Preman Teror Sopir Truk Ditangkap, Jatanras PMJ Berhasil Bongkar Kasus Kalideres
Sumber: Detik.com

Polda Metro Jaya berhasil mengungkap aksi pemerasan terhadap sopir truk yang dilakukan oleh sindikat preman. Tiga pelaku berhasil diringkus di Jalan Outer Ring Road, Kalideres, Jakarta Barat, pada Rabu, 14 Mei 2025.

Ketiga pelaku, AI alias Ucok (34), FH alias Firman (25), dan PP alias Oji (26), ditangkap dalam Operasi Berantas Jaya 2025. Aksi mereka meresahkan masyarakat karena kerap mengintimidasi, merusak kendaraan, bahkan menodong sopir truk dengan senjata tajam.

Modus Operandi Para Pelaku Pemerasan

Para pelaku mengincar sopir truk berpelat luar Jakarta yang dianggap mudah ditakut-takuti. Mereka beroperasi di sekitar pertigaan Kamal, Jakarta Barat, setelah pintu tol Cengkareng.

Modus mereka adalah menghentikan paksa truk korban. Kemudian, mereka menakut-nakuti korban dengan dalih harus membayar jasa pengawalan agar terhindar dari preman lain di jalan.

Awalnya, para pelaku meminta uang Rp200.000. Namun, setelah ditawar, mereka akhirnya menerima Rp100.000.

Jika korban menolak memberikan uang, pelaku tak segan melakukan intimidasi, merusak kendaraan, bahkan menodongkan senjata tajam dan merampas barang milik korban.

Penangkapan dan Barang Bukti

Tim Opsnal Unit 1 Subdit Jatanras Polda Metro Jaya, dipimpin Kompol Roland Olaf Ferdinan, melakukan penyelidikan intensif setelah menerima banyak laporan.

Berkat kerja keras tim, ketiga pelaku berhasil ditangkap. Petugas mengamankan barang bukti berupa uang tunai sebesar Rp152.000.

Proses Hukum dan Jeratan Pasal

Ketiga pelaku kini telah ditetapkan sebagai tersangka.
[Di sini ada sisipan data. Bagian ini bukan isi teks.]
@[simp] theorem Region.withPrivateState_twice (r : Region) (n k : Nat) :
    (r.withPrivateState n).withPrivateState k = r.withPrivateState k := by
  obtain ⟨kind, base, len⟩ := r
  cases kind <;> rfl

@[simp] theorem Region.withPrivateState_stores (r : Region) (n : Nat) : (r.withPrivateState n).stores = r.stores := by
  obtain ⟨kind, base, len⟩ := r
  cases kind <;> rfl

/-- Moving a peripheral leaves the map of the fabric as it was. -/
theorem movePeripheral_map (rs : List Region) (a : Addr) (n : Nat) :
    (movePeripheral rs a n).map (fun r => r.withPrivateState 0) = rs.map (fun r => r.withPrivateState 0) := by
  induction rs with
  | nil => rfl
  | cons r rest ih =>
    simp only [movePeripheral]
    split
    · simp
    · simp [ih]

/-- What `lookup` finds, up to the private state, depends on the fabric's map alone. -/
theorem lookup_map (rs : List Region) (a : Addr) :
    lookup (rs.map fun r => r.withPrivateState 0) a = (lookup rs a).map fun r => r.withPrivateState 0 := by
  induction rs with
  | nil => rfl
  | cons r rest ih =>
    simp only [lookup, List.map_cons, List.find?_cons, Region.withPrivateState_holds] at ih ⊢
    split
    · rfl
    · exact ih

/-- The kind of the subsystem at an address, without a peripheral's private state. -/
def kindAt (s : State) (a : Addr) : Option Kind := (lookup (fabricMap s) a).map fun r => r.kind

theorem lookup_fabricMap (s : State) (a : Addr) : lookup (fabricMap s) a = (lookup s.regions a).map fun r => r.withPrivateState 0 :=
  lookup_map s.regions a

theorem peek_eq (s : State) (a : Addr) :
    peek s a = match kindAt s a with
      | some .ram => some (Memory.read s.mem a.toNat)
      | some .rom => some (Memory.read s.mem a.toNat)
      | some (.peripheral _ _) => none
      | none => none := by
  unfold peek kindAt
  rw [lookup_fabricMap]
  cases h : lookup s.regions a with
  | none => rfl
  | some r =>
    obtain ⟨kind, base, len⟩ := r
    cases kind <;> rfl

/-- Two states with the same map and the same store show the same bytes. -/
theorem peek_congr {s t : State} (hm : fabricMap t = fabricMap s) (hs : t.mem = s.mem) (a : Addr) : peek t a = peek s a := by
  rw [peek_eq, peek_eq, kindAt, kindAt, hm, hs]

theorem isRam_iff (s : State) (a : Addr) : IsRam s a ↔ kindAt s a = some .ram := by
  unfold IsRam kindAt
  rw [lookup_fabricMap]
  cases h : lookup s.regions a with
  | none => simp
  | some r =>
    obtain ⟨kind, base, len⟩ := r
    cases kind <;> simp [Region.withPrivateState]

theorem isRom_iff (s : State) (a : Addr) : IsRom s a ↔ kindAt s a = some .rom := by
  unfold IsRom kindAt
  rw [lookup_fabricMap]
  cases h : lookup s.regions a with
  | none => simp
  | some r =>
    obtain ⟨kind, base, len⟩ := r
    cases kind <;> simp [Region.withPrivateState]

theorem isRam_congr {s t : State} (hm : fabricMap t = fabricMap s) (a : Addr) : IsRam t a ↔ IsRam s a := by
  rw [isRam_iff, isRam_iff, kindAt, kindAt, hm]

theorem isRom_congr {s t : State} (hm : fabricMap t = fabricMap s) (a : Addr) : IsRom t a ↔ IsRom s a := by
  rw [isRom_iff, isRom_iff, kindAt, kindAt, hm]

/-- Whether an address is mapped depends on the map alone. -/
theorem mapped_iff (s : State) (a : Addr) : (lookup s.regions a).isSome = (lookup (fabricMap s) a).isSome := by
  rw [lookup_fabricMap]; simp

theorem noPeripheral_iff (s : State) : NoPeripheral s ↔ ∀ r ∈ fabricMap s, r.stores = true := by
  simp [NoPeripheral, fabricMap]

theorem noPeripheral_congr {s t : State} (hm : fabricMap t = fabricMap s) : NoPeripheral t ↔ NoPeripheral s := by
  rw [noPeripheral_iff, noPeripheral_iff, hm]

/-! ## Two states that differ in peripherals alone -/

theorem SameButPeripherals.refl (s : State) : SameButPeripherals s s := ⟨rfl, rfl⟩

theorem SameButPeripherals.trans {s t u : State} (h : SameButPeripherals s t) (k : SameButPeripherals t u) :
    SameButPeripherals s u := by
  refine ⟨?_, k.2.trans h.2⟩
  obtain ⟨ha, hb, hx, hy, hz, hp, hc, hr, hm⟩ := u
  rw [k.1, h.1]

theorem SameButPeripherals.a {s t : State} (h : SameButPeripherals s t) : t.a = s.a := by rw [h.1]
theorem SameButPeripherals.x {s t : State} (h : SameButPeripherals s t) : t.x = s.x := by rw [h.1]
theorem SameButPeripherals.y {s t : State} (h : SameButPeripherals s t) : t.y = s.y := by rw [h.1]
theorem SameButPeripherals.sp {s t : State} (h : SameButPeripherals s t) : t.sp = s.sp := by rw [h.1]
theorem SameButPeripherals.p {s t : State} (h : SameButPeripherals s t) : t.p = s.p := by rw [h.1]
theorem SameButPeripherals.cp {s t : State} (h : SameButPeripherals s t) : t.cp = s.cp := by rw [h.1]
theorem SameButPeripherals.cycleCount {s t : State} (h : SameButPeripherals s t) : t.cycleCount = s.cycleCount := by rw [h.1]
theorem SameButPeripherals.mem {s t : State} (h : SameButPeripherals s t) : t.mem = s.mem := by rw [h.1]
theorem SameButPeripherals.peek {s t : State} (h : SameButPeripherals s t) (a : Addr) : peek t a = peek s a :=
  peek_congr h.2 h.mem a

/-! ## The fabric's read and write -/

/-- A read leaves everything but a peripheral's private state, whether it answers a byte or an error. -/
theorem fabricRead_same (a : Addr) (s : State) : SameButPeripherals s (fabricRead a s).2 := by
  unfold fabricRead
  split
  · exact .refl s
  · split
    · exact .refl s
    · exact .refl s
    · exact ⟨rfl, movePeripheral_map ..⟩

/-- A read inside a step answers exactly what the fabric's read answers. -/
theorem memRead_eq_ok {a : Addr} {s t : State} {v : Byte} : memRead a s = .ok (v, t) ↔ fabricRead a s = (.ok v, t) := by
  unfold memRead
  rcases fabricRead a s with ⟨r, u⟩
  cases r <;> simp

theorem memRead_eq_error {a : Addr} {s : State} {e : Fault} : memRead a s = .error e ↔ (fabricRead a s).1 = .error e := by
  unfold memRead
  rcases fabricRead a s with ⟨r, u⟩
  cases r <;> simp

/-- A write inside a step succeeds exactly as the fabric's write does. -/
theorem memWrite_eq_ok {a : Addr} {v : Byte} {s t : State} : memWrite a v s = .ok t ↔ fabricWrite a v s = (none, t) := by
  unfold memWrite
  rcases fabricWrite a v s with ⟨r, u⟩
  cases r <;> simp

theorem memWrite_eq_error {a : Addr} {v : Byte} {s : State} {e : Fault} :
    memWrite a v s = .error e ↔ (fabricWrite a v s).1 = some e := by
  unfold memWrite
  rcases fabricWrite a v s with ⟨r, u⟩
  cases r <;> simp

/-! ## The errors of an access -/

/-- The errors a read can raise (60_exceptions.md R351), each with what stands at its address. -/
inductive ReadError (s : State) : Fault → Prop where
  | unmapped {a : Addr} (h : lookup s.regions a = none) : ReadError s (.unmappedAddress a)
  | device {a : Addr} (k : ErrorKind) (h : IsPeripheral s a) : ReadError s (.peripheralError k a)

/-- The errors a write can raise (R351). -/
inductive WriteError (s : State) : Fault → Prop where
  | read {e : Fault} (h : ReadError s e) : WriteError s e
  | rom {a : Addr} (h : IsRom s a) : WriteError s (.writeToReadOnly a)

theorem unmapped_congr {s t : State} (hm : fabricMap t = fabricMap s) (a : Addr) :
    lookup t.regions a = none ↔ lookup s.regions a = none := by
  rw [← Option.map_eq_none_iff (f := fun r => r.withPrivateState 0), ← lookup_fabricMap, hm, lookup_fabricMap]
  simp

theorem isPeripheral_iff (s : State) (a : Addr) : IsPeripheral s a ↔ (lookup (fabricMap s) a).map (fun r => r.stores) = some false := by
  rw [lookup_fabricMap, IsPeripheral]
  simp [Function.comp_def]

theorem isPeripheral_congr {s t : State} (hm : fabricMap t = fabricMap s) (a : Addr) : IsPeripheral t a ↔ IsPeripheral s a := by
  rw [isPeripheral_iff, isPeripheral_iff, hm]

theorem ReadError.congr {s t : State} (hm : fabricMap t = fabricMap s) {e : Fault} (h : ReadError t e) : ReadError s e := by
  cases h with
  | unmapped h => exact .unmapped ((unmapped_congr hm _).1 h)
  | device k h => exact .device k ((isPeripheral_congr hm _).1 h)

theorem WriteError.congr {s t : State} (hm : fabricMap t = fabricMap s) {e : Fault} (h : WriteError t e) : WriteError s e := by
  cases h with
  | read h => exact .read (h.congr hm)
  | rom h => exact .rom ((isRom_congr hm _).1 h)

/-- Where no subsystem is a peripheral, a read fails at an unmapped address alone. -/
theorem ReadError.of_noPeripheral {s : State} (hn : NoPeripheral s) {e : Fault} (h : ReadError s e) :
    ∃ a, e = .unmappedAddress a ∧ lookup s.regions a = none := by
  cases h with
  | unmapped h => exact ⟨_, rfl, h⟩
  | device k h =>
    obtain ⟨r, hr, hst⟩ := Option.map_eq_some_iff.1 h
    rw [hn r (List.mem_of_find?_eq_some hr)] at hst
    cases hst

/-- Where every address is mapped, a read fails in a peripheral alone. -/
theorem ReadError.of_covered {s : State} (hc : Covered s) {e : Fault} (h : ReadError s e) :
    ∃ k a, e = .peripheralError k a ∧ IsPeripheral s a := by
  cases h with
  | @unmapped a h => have := hc a; rw [h] at this; cases this
  | device k h => exact ⟨k, _, rfl, h⟩

/-! ## Reads -/

/-- A read that answers changes nothing but the private state of a peripheral. -/
theorem memRead_ok {a : Addr} {s t : State} {v : Byte} (h : memRead a s = .ok (v, t)) : SameButPeripherals s t := by
  have := fabricRead_same a s
  rwa [memRead_eq_ok.1 h] at this

/-- Where a byte of RAM or ROM stands, the read answers it and changes nothing (20_memory.md R33, R34). -/
theorem fabricRead_of_peek {a : Addr} {s : State} {v : Byte} (h : peek s a = some v) : fabricRead a s = (.ok v, s) := by
  unfold peek at h
  unfold fabricRead
  cases hr : lookup s.regions a with
  | none => simp [hr] at h
  | some r => cases hk : r.kind <;> simp_all

theorem memRead_of_peek {a : Addr} {s : State} {v : Byte} (h : peek s a = some v) : memRead a s = .ok (v, s) :=
  memRead_eq_ok.2 (fabricRead_of_peek h)

/-- A read fails with `UnmappedAddress` at an unmapped address (R38), or with a peripheral's own error in a peripheral. -/
theorem fabricRead_error {a : Addr} {s t : State} {e : Fault} (h : fabricRead a s = (.error e, t)) : ReadError s e := by
  unfold fabricRead at h
  split at h
  · rename_i hl; simp at h; obtain ⟨rfl, -⟩ := h; exact .unmapped hl
  · rename_i r hr
    split at h
    · simp at h
    · simp at h
    · rename_i dev st hk
      simp only [Prod.mk.injEq] at h
      cases he : (Config.periphRead dev st (r.offset a)).1 with
      | ok b => rw [he] at h; cases h.1
      | error k =>
        rw [he] at h
        cases h.1
        exact .device k (by simp [IsPeripheral, hr, Region.stores, hk])

theorem memRead_error {a : Addr} {s : State} {e : Fault} (h : memRead a s = .error e) : ReadError s e :=
  fabricRead_error (t := (fabricRead a s).2) (Prod.ext (memRead_eq_error.1 h) rfl)

/-- A read of an unmapped address fails (R38). -/
theorem memRead_unmapped {a : Addr} {s : State} (h : lookup s.regions a = none) : memRead a s = .error (.unmappedAddress a) := by
  simp [memRead, fabricRead, h]

/-- Where no subsystem is a peripheral, a mapped address shows its byte. -/
theorem peek_noPeripheral {a : Addr} {s : State} (hn : NoPeripheral s) (hm : (lookup s.regions a).isSome = true) :
    peek s a = some (Memory.read s.mem a.toNat) := by
  obtain ⟨r, hr⟩ := Option.isSome_iff_exists.1 hm
  have hst : r.stores = true := hn r (List.mem_of_find?_eq_some hr)
  unfold peek
  rw [hr]
  cases hk : r.kind with
  | ram => simp [hk]
  | rom => simp [hk]
  | peripheral dev st => simp [Region.stores, hk] at hst

/-- There a read answers and changes nothing. -/
theorem memRead_noPeripheral_mapped {a : Addr} {s : State} (hn : NoPeripheral s) (hm : (lookup s.regions a).isSome = true) :
    ∃ v, memRead a s = .ok (v, s) := ⟨_, memRead_of_peek (peek_noPeripheral hn hm)⟩

/-- With no peripheral about, a read that answers changes nothing. -/
theorem memRead_noPeripheral {a : Addr} {s t : State} {v : Byte} (hn : NoPeripheral s) (h : memRead a s = .ok (v, t)) :
    t = s ∧ peek s a = some v := by
  cases hl : lookup s.regions a with
  | none => rw [memRead_unmapped hl] at h; cases h
  | some r =>
    have hp := peek_noPeripheral hn (by rw [hl]; rfl)
    rw [memRead_of_peek hp] at h
    cases h
    exact ⟨rfl, hp⟩

/-! ## The registers play no part in an access -/

/-- The registers of `q` over the fabric and the store of `s`. -/
def overFabric (q s : State) : State := { q with regions := s.regions, mem := s.mem }

theorem fabricRead_overFabric (q : State) (a : Addr) (s : State) :
    fabricRead a (overFabric q s) = ((fabricRead a s).1, overFabric q (fabricRead a s).2) := by
  unfold fabricRead
  show (match lookup s.regions a with
    | none => _
    | some r => _) = _
  cases h : lookup s.regions a with
  | none => rfl
  | some r =>
    obtain ⟨kind, base, len⟩ := r
    cases kind <;> rfl

theorem memRead_overFabric (q : State) (a : Addr) (s : State) :
    memRead a (overFabric q s) = (memRead a s).map fun p => (p.1, overFabric q p.2) := by
  unfold memRead
  rw [fabricRead_overFabric]
  rcases fabricRead a s with ⟨r, u⟩
  cases r <;> rfl
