/-- A register reads as before in a state that differs in peripherals alone. -/
theorem SameButPeripherals.reg {s t : State} (h : SameButPeripherals s t) (r : Reg) : t.reg r = s.reg r := by
  rw [h.1]; cases r <;> rfl

/-- The difference of two bytes as a number. -/
theorem byte_sub_toNat (v m : Byte) : (v - m).toNat = (v.toNat + 256 - m.toNat) % 256 := by
  have := m.isLt
  rw [BitVec.toNat_sub]
  omega

/-- Settles O32. -/
theorem compareResult : Obligations.CompareResult := by
  intro i reg src o s s1 hi hs h
  have hsame := readSource_ok h
  obtain ⟨r, hshape, hr⟩ := shape_compare hi hs
  have hmn : i.mnemonic ∈ [.lda, .ldx, .ldy, .adc, .sbc, .and, .ora, .eor, .cmp, .cpx, .cpy] := by
    rcases hi with ⟨h, -⟩ | ⟨h, -⟩ | ⟨h, -⟩ <;> simp [h]
  refine ⟨?_, hsame.mem⟩
  rw [exec_eq_shape, hshape]
  refine compareReg_next.2 ⟨o, s1, h, ?_⟩
  rw [Source.length_eq hs, cyclesOf_readSource (List.mem_append_left _ hmn) hs h, hsame.reg, hr, Status.compare_eq,
    byte_sub_toNat, ← hsame.p, ← hsame.cp, ← hsame.cycleCount]
  rfl

/-! ## Read, modify, write -/

/-- The registers play no part in a write: neither does P. -/
theorem memWrite_setStatus {a : Addr} {v : Byte} {s t : State} (h : memWrite a v s = .ok t) (p : Status) :
    memWrite a v (setStatus p s) = .ok (setStatus p t) := by
  have hov := memWrite_overFabric (setStatus p s) a v s
  rw [h] at hov
  rw [(memWrite_frame h).1]
  exact hov

/-- What the three accesses of a read-modify-write instruction leave: every register as it was. -/
theorem readModifyWrite_frame {m : AddrMode} {r : Resolved} {v w : Byte} {s s1 s2 s3 : State}
    (h1 : resolve m s = .ok (r, s1)) (h2 : memRead r.ea s1 = .ok (v, s2)) (h3 : memWrite r.ea w s2 = .ok s3) :
    s3 = { s with regions := s3.regions, mem := s3.mem } := by
  rw [(memWrite_frame h3).1, (memRead_ok h2).1, (resolve_ok h1).1]

/-- The mask of a bit, as a power of two. -/
theorem bitMask_eq : ∀ n : Fin 8, bitMask n = BitVec.ofNat 8 (2 ^ n.val) := by decide

theorem xor_ones (v : Byte) : v ^^^ 0xFF = ~~~v := BitVec.xor_allOnes

theorem shape_testAndWrite {i : Instr} {m : AddrMode} {a v w : Byte}
    (h : i.mnemonic = .tsb ∧ w = v ||| a ∨ i.mnemonic = .trb ∧ w = v &&& ~~~a) (ha : modeAddress i.mode = some m) :
    ∃ f, shape i = .testAndWrite f m ∧ f a v = w := by
  rcases h with ⟨h, rfl⟩ | ⟨h, rfl⟩
  · exact ⟨_, (shape_of_mnemonic h).trans (withAddress_some ha), rfl⟩
  · exact ⟨_, (shape_of_mnemonic h).trans (withAddress_some ha), by rw [xor_ones]⟩

theorem shape_modifyBit {i : Instr} {m : AddrMode} {v w : Byte} {n : Fin 8}
    (h : i.mnemonic = .rmb n ∧ w = v &&& ~~~(BitVec.ofNat 8 (2 ^ n.val)) ∨
      i.mnemonic = .smb n ∧ w = v ||| BitVec.ofNat 8 (2 ^ n.val))
    (ha : modeAddress i.mode = some m) : ∃ f, shape i = .modifyBit f m ∧ f v = w := by
  rcases h with ⟨h, rfl⟩ | ⟨h, rfl⟩
  · exact ⟨_, (shape_of_mnemonic h).trans (withAddress_some ha), by rw [clearBit, xor_ones, bitMask_eq]⟩
  · exact ⟨_, (shape_of_mnemonic h).trans (withAddress_some ha), by rw [raiseBit, bitMask_eq]⟩

/-- Settles O28. -/
theorem memoryBitResult : Obligations.MemoryBitResult := by
  intro i m r v w z s s1 s2 s3 hi ha h1 h2 h3
  have hframe := readModifyWrite_frame h1 h2 h3
  have hsame := (resolve_ok h1).trans (memRead_ok h2)
  have hpay : paysPageCycle Config.pagePenaltySet i = false := by
    refine not_pays_of_row i ?_
    rcases hi with ⟨h, -⟩ | ⟨h, -⟩ | ⟨n, ⟨h, -⟩ | ⟨h, -⟩⟩
    · exact .inl (by simp [h])
    · exact .inl (by simp [h])
    · exact .inr ⟨n, .inl h⟩
    · exact .inr ⟨n, .inr h⟩
  have hcase : ((i.mnemonic = .tsb ∧ w = v ||| s.a ∨ i.mnemonic = .trb ∧ w = v &&& ~~~s.a) ∧
        z = decide (s.a &&& v = 0)) ∨
      ∃ n : Fin 8, (i.mnemonic = .rmb n ∧ w = v &&& ~~~(BitVec.ofNat 8 (2 ^ n.val)) ∨
        i.mnemonic = .smb n ∧ w = v ||| BitVec.ofNat 8 (2 ^ n.val)) ∧ z = s.p.z := by
    rcases hi with ⟨h, hw, hz⟩ | ⟨h, hw, hz⟩ | ⟨n, ⟨h, hw, hz⟩ | ⟨h, hw, hz⟩⟩
    · exact .inl ⟨.inl ⟨h, hw⟩, hz⟩
    · exact .inl ⟨.inr ⟨h, hw⟩, hz⟩
    · exact .inr ⟨n, .inl ⟨h, hw⟩, hz⟩
    · exact .inr ⟨n, .inr ⟨h, hw⟩, hz⟩
  rw [exec_eq_shape]
  rcases hcase with ⟨hw, rfl⟩ | ⟨n, hw, rfl⟩
  · obtain ⟨f, hshape, hf⟩ := shape_testAndWrite hw ha
    rw [hshape]
    refine testAndWrite_next.2 ⟨r, s1, v, s2, _, h1, h2, memWrite_setStatus (hsame.a.symm ▸ hf.symm ▸ h3) _, ?_⟩
    rw [modeLength_eq ha, cyclesOf_not_pays hpay, hframe, hsame.a, hsame.p]
    rfl
  · obtain ⟨f, hshape, hf⟩ := shape_modifyBit hw ha
    rw [hshape]
    refine modifyBit_next.2 ⟨r, s1, v, s2, s3, h1, h2, hf.symm ▸ h3, ?_⟩
    rw [modeLength_eq ha, cyclesOf_not_pays hpay, hframe]
    rfl

theorem shape_shiftMem {i : Instr} {m : AddrMode} {f : Bool → Byte → ShiftResult}
    (h : i.mnemonic = .asl ∧ f = aslByte ∨ i.mnemonic = .lsr ∧ f = lsrByte ∨ i.mnemonic = .rol ∧ f = rolByte ∨
      i.mnemonic = .ror ∧ f = rorByte) (ha : modeAddress i.mode = some m) : shape i = .shiftMem f m := by
  rcases h with ⟨h, rfl⟩ | ⟨h, rfl⟩ | ⟨h, rfl⟩ | ⟨h, rfl⟩ <;>
    exact (shape_of_mnemonic h).trans (withAccumulator_some ha)

theorem shape_stepMem {i : Instr} {m : AddrMode} {v w : Byte}
    (h : i.mnemonic = .inc ∧ w = v + 1 ∨ i.mnemonic = .dec ∧ w = v - 1) (ha : modeAddress i.mode = some m) :
    ∃ f, shape i = .stepMem f m ∧ f v = w := by
  rcases h with ⟨h, rfl⟩ | ⟨h, rfl⟩ <;> exact ⟨_, (shape_of_mnemonic h).trans (withAccumulator_some ha), rfl⟩

/-- Settles O31. -/
theorem memoryShiftAndStepResult : Obligations.MemoryShiftAndStepResult := by
  intro i m r v w c extra s s1 s2 s3 hi ha h1 h2 h3
  have hframe := readModifyWrite_frame h1 h2 h3
  have hsame := (resolve_ok h1).trans (memRead_ok h2)
  rw [exec_eq_shape]
  rcases hi with ⟨f, hi, rfl, rfl, rfl⟩ | hi
  · have hmn : i.mnemonic ∈ [Mnemonic.lda, .ldx, .ldy, .adc, .sbc, .and, .ora, .eor, .cmp, .cpx, .cpy, .bit] ++
        [.asl, .lsr, .rol, .ror] :=
      List.mem_append_right _ (by rcases hi with ⟨h, -⟩ | ⟨h, -⟩ | ⟨h, -⟩ | ⟨h, -⟩ <;> simp [h])
    rw [shape_shiftMem hi ha]
    refine shiftMem_next.2 ⟨r, s1, v, s2, s3, h1, h2, hsame.p.symm ▸ h3, ?_⟩
    rw [modeLength_eq ha, cyclesOf_resolve hmn ha h1, Status.setShift_eq, hsame.p, hframe]
    rfl
  · have hpay : paysPageCycle Config.pagePenaltySet i = false :=
      not_pays_of_row i (.inl (by rcases hi with ⟨h, -⟩ | ⟨h, -⟩ <;> simp [h]))
    have hstep : (i.mnemonic = .inc ∧ w = v + 1 ∨ i.mnemonic = .dec ∧ w = v - 1) ∧ c = s.p.c ∧ extra = 0 := by
      rcases hi with ⟨h, hw, hc, he⟩ | ⟨h, hw, hc, he⟩
      · exact ⟨.inl ⟨h, hw⟩, hc, he⟩
      · exact ⟨.inr ⟨h, hw⟩, hc, he⟩
    obtain ⟨hw, rfl, rfl⟩ := hstep
    obtain ⟨f, hshape, rfl⟩ := shape_stepMem hw ha
    rw [hshape]
    refine stepMem_next.2 ⟨r, s1, v, s2, s3, h1, h2, h3, ?_⟩
    rw [modeLength_eq ha, cyclesOf_not_pays hpay, setNZ_eq, hframe]
    rfl

/-! ## Jumps -/

/-- Settles O35. -/
theorem jumpResult : Obligations.JumpResult := by
  intro i m r s s1 hi ha h
  have hsame := resolve_ok h
  refine ⟨?_, hsame.mem⟩
  rw [exec_eq_shape, (shape_of_mnemonic hi).trans (withAddress_some ha)]
  refine jump_next.2 ⟨r, s1, h, ?_⟩
  rw [← hsame.cycleCount]
  rfl

end Sys2Proof.Machine

/-! # Proofs: transfers, register steps, flags (41, 44, 45, 49) -/

namespace Sys2Proof.Machine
Mereka dijerat dengan Pasal 368 KUHP tentang pemerasan.

Kasubdit Jatanras Polda Metro Jaya, AKBP Abdul Rahim, menegaskan komitmen kepolisian untuk memberantas aksi premanisme dan melindungi masyarakat.

Penangkapan ini diharapkan menjadi efek jera bagi pelaku kejahatan serupa dan memberikan rasa aman kepada para sopir truk.

Kasus ini menjadi bukti nyata keseriusan aparat penegak hukum dalam menangani permasalahan premanisme. Semoga ke depan, aksi kejahatan serupa dapat ditekan dan terciptanya lingkungan yang aman dan kondusif bagi seluruh lapisan masyarakat.